*EXERCISE AIM*:
Output all records below verbatim.

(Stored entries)
=-=-=

-- ==== Sys2Proof/Machine/Flags.lean ====
section
/-! DEFINITION. STATUS results and the register words the host reads: CMP, EQ, PRIME (R52 to R54), STATUS (R44), KEYSTAT (R48),
OCTLEN (R49), REGINFO (R50), OCTCAP (R51), CTRL (R47), the fault codes (R281). -/

namespace Sys2Proof.Machine

/-- The FCODE of a fault code (R281). -/
def FaultCode.toByte (c : FaultCode) : Byte :=
  match c with
  | .none => 0x00
  | .illegalCmd => 0x01
  | .regUnwritten => 0x02
  | .widthMismatch => 0x03
  | .denorm => 0x04
  | .divZero => 0x05
  | .noInverse => 0x06
  | .evenModulus => 0x07
  | .boundZero => 0x08
  | .octCapacity => 0x09
  | .octRange => 0x0A
  | .rngUnseeded => 0x0B
  | .rngFail => 0x0C
  | .primeSearchExhausted => 0x0D
  | .noPubkey => 0x0E
  | .noPrivkey => 0x0F
  | .ptRange => 0x10
  | .ctRange => 0x11
  | .rRange => 0x12
  | .keyInvalid => 0x13
  | .ctInvalid => 0x14
  | .regConflict => 0x15

/-- The code of STATUS.CMP (R44). -/
def CmpResult.code (c : CmpResult) : BitVec 2 :=
  match c with
  | .none => 0b00
  | .less => 0b01
  | .equal => 0b10
  | .greater => 0b11

/-- BN.CMP's result (R168). -/
def compareNat (a b : Nat) : CmpResult :=
  if a < b then .less else if a = b then .equal else .greater

/-- The accumulator of OCT.CTEQ (R145): the OR of the XOR differences over the full length. -/
def xorAccumulate (acc : Byte) (xs ys : List Byte) : Byte :=
  match xs, ys with
  | x :: xs', y :: ys' => xorAccumulate (acc ||| (x ^^^ y)) xs' ys'
  | _, _ => acc

/-- OCT.CTEQ's result (R145): unequal lengths at once, else whether the accumulator is 0. -/
def constantTimeEqual (xs ys : List Byte) : Bool :=
  if xs.length = ys.length then xorAccumulate 0 xs ys == 0 else false

/-- STATUS.CMP written (R52). -/
def setCmp (s : State) (c : CmpResult) : State := { s with status := { s.status with cmp := c } }

/-- STATUS.EQ written (R53). -/
def setEq (s : State) (b : Bool) : State := { s with status := { s.status with eq := b } }

/-- STATUS.PRIME written (R54). -/
def setPrime (s : State) (b : Bool) : State := { s with status := { s.status with prime := b } }

/-- STATUS.BERR set (R87, R290). -/
def setBerr (s : State) : State := { s with status := { s.status with berr := true } }

/-- STATUS.BUSY: a command is in flight (R44, R57). -/
def busy (s : State) : Bool := s.cmd.isSome

/-- The STATUS word (R44): reserved 31:16, FCODE 15:8, BERR 7, PRIME 6, EQ 5, CMP 4:3, FAULT 2, DONE 1, BUSY 0. -/
def statusWord (s : State) : Word :=
  0#16 ++ s.status.fcode.toByte ++ BitVec.ofBool s.status.berr ++ BitVec.ofBool s.status.prime ++ BitVec.ofBool s.status.eq
    ++ s.status.cmp.code ++ BitVec.ofBool s.status.fault ++ BitVec.ofBool s.status.done ++ BitVec.ofBool (busy s)

/-- The CTRL word (R47): CAPPOL in bit 0. -/
def ctrlWord (s : State) : Word :=
  match s.cappol with
  | .fault => 0
  | .truncate => 1

/-- The SKK code of a private-key kind (R48). -/
def KeyKind.code (k : KeyKind) : BitVec 2 :=
  match k with
  | .none => 0b00
  | .plain => 0b01
  | .crt => 0b10

/-- The KEYSTAT word (R48): RNGS 3, SKK 2:1, PKV 0. -/
def keystatWord (s : State) : Word :=
  0#28 ++ BitVec.ofBool s.rngs ++ s.sk.kind.code ++ BitVec.ofBool s.pk.valid

/-- The OCTLEN[i] word (R49). -/
def octLenWord (s : State) (i : OReg) : Word := 0#19 ++ BitVec.ofNat 13 s.octLen[i]

/-- The OCTCAP[i] word (R51). -/
def octCapWord (s : State) (i : OReg) : Word := 0#19 ++ BitVec.ofNat 13 (octCap s i)

/-- The 2-bit width code of a tag in REGINFO (R10, R50). -/
def tagCode (w : Width) : BitVec 2 :=
  match w with
  | .w2048 => 0b00
  | .w4096 => 0b01
  | .w8192 => 0b10

/-- The REGINFO[i] word (R50): N 3, WC 2:1, V 0. -/
def regInfoWord (s : State) (i : BReg) : Word :=
  match (reg s i).tag with
  | none => 0
  | some t => 0#28 ++ BitVec.ofBool (reg s i).norm ++ tagCode t ++ 1#1

end Sys2Proof.Machine
end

=-=-=

*EXERCISE OUTPUT*:
-- ==== Sys2Proof/Machine/Flags.lean ====
section
/-! DEFINITION. STATUS results and the register words the host reads: CMP, EQ, PRIME (R52 to R54), STATUS (R44), KEYSTAT (R48),
OCTLEN (R49), REGINFO (R50), OCTCAP (R51), CTRL (R47), the fault codes (R281). -/

namespace Sys2Proof.Machine

/-- The FCODE of a fault code (R281). -/
def FaultCode.toByte (c : FaultCode) : Byte :=
  match c with
  | .none => 0x00
  | .illegalCmd => 0x01
  | .regUnwritten => 0x02
  | .widthMismatch => 0x03
  | .denorm => 0x04
  | .divZero => 0x05
  | .noInverse => 0x06
  | .evenModulus => 0x07
  | .boundZero => 0x08
  | .octCapacity => 0x09
  | .octRange => 0x0A
  | .rngUnseeded => 0x0B
  | .rngFail => 0x0C
  | .primeSearchExhausted => 0x0D
  | .noPubkey => 0x0E
  | .noPrivkey => 0x0F
  | .ptRange => 0x10
  | .ctRange => 0x11
  | .rRange => 0x12
  | .keyInvalid => 0x13
  | .ctInvalid => 0x14
  | .regConflict => 0x15

/-- The code of STATUS.CMP (R44). -/
def CmpResult.code (c : CmpResult) : BitVec 2 :=
  match c with
  | .none => 0b00
  | .less => 0b01
  | .equal => 0b10
  | .greater => 0b11

/-- BN.CMP's result (R168). -/
def compareNat (a b : Nat) : CmpResult :=
  if a < b then .less else if a = b then .equal else .greater

/-- The accumulator of OCT.CTEQ (R145): the OR of the XOR differences over the full length. -/
def xorAccumulate (acc : Byte) (xs ys : List Byte) : Byte :=
  match xs, ys with
  | x :: xs', y :: ys' => xorAccumulate (acc ||| (x ^^^ y)) xs' ys'
  | _, _ => acc

/-- OCT.CTEQ's result (R145): unequal lengths at once, else whether the accumulator is 0. -/
def constantTimeEqual (xs ys : List Byte) : Bool :=
  if xs.length = ys.length then xorAccumulate 0 xs ys == 0 else false

/-- STATUS.CMP written (R52). -/
def setCmp (s : State) (c : CmpResult) : State := { s with status := { s.status with cmp := c } }

/-- STATUS.EQ written (R53). -/
def setEq (s : State) (b : Bool) : State := { s with status := { s.status with eq := b } }

/-- STATUS.PRIME written (R54). -/
def setPrime (s : State) (b : Bool) : State := { s with status := { s.status with prime := b } }

/-- STATUS.BERR set (R87, R290). -/
def setBerr (s : State) : State := { s with status := { s.status with berr := true } }

/-- STATUS.BUSY: a command is in flight (R44, R57). -/
def busy (s : State) : Bool := s.cmd.isSome

/-- The STATUS word (R44): reserved 31:16, FCODE 15:8, BERR 7, PRIME 6, EQ 5, CMP 4:3, FAULT 2, DONE 1, BUSY 0. -/
def statusWord (s : State) : Word :=
  0#16 ++ s.status.fcode.toByte ++ BitVec.ofBool s.status.berr ++ BitVec.ofBool s.status.prime ++ BitVec.ofBool s.status.eq
    ++ s.status.cmp.code ++ BitVec.ofBool s.status.fault ++ BitVec.ofBool s.status.done ++ BitVec.ofBool (busy s)

/-- The CTRL word (R47): CAPPOL in bit 0. -/
def ctrlWord (s : State) : Word :=
  match s.cappol with
  | .fault => 0
  | .truncate => 1

/-- The SKK code of a private-key kind (R48). -/
def KeyKind.code (k : KeyKind) : BitVec 2 :=
  match k with
  | .none => 0b00
  | .plain => 0b01
  | .crt => 0b10

/-- The KEYSTAT word (R48): RNGS 3, SKK 2:1, PKV 0. -/
def keystatWord (s : State) : Word :=
  0#28 ++ BitVec.ofBool s.rngs ++ s.sk.kind.code ++ BitVec.ofBool s.pk.valid

/-- The OCTLEN[i] word (R49). -/
def octLenWord (s : State) (i : OReg) : Word := 0#19 ++ BitVec.ofNat 13 s.octLen[i]

/-- The OCTCAP[i] word (R51). -/
def octCapWord (s : State) (i : OReg) : Word := 0#19 ++ BitVec.ofNat 13 (octCap s i)

/-- The 2-bit width code of a tag in REGINFO (R10, R50). -/
def tagCode (w : Width) : BitVec 2 :=
  match w with
  | .w2048 => 0b00
  | .w4096 => 0b01
  | .w8192 => 0b10

/-- The REGINFO[i] word (R50): N 3, WC 2:1, V 0. -/
def regInfoWord (s : State) (i : BReg) : Word :=
  match (reg s i).tag with
  | none => 0
  | some t => 0#28 ++ BitVec.ofBool (reg s i).norm ++ tagCode t ++ 1#1

end Sys2Proof.Machine
end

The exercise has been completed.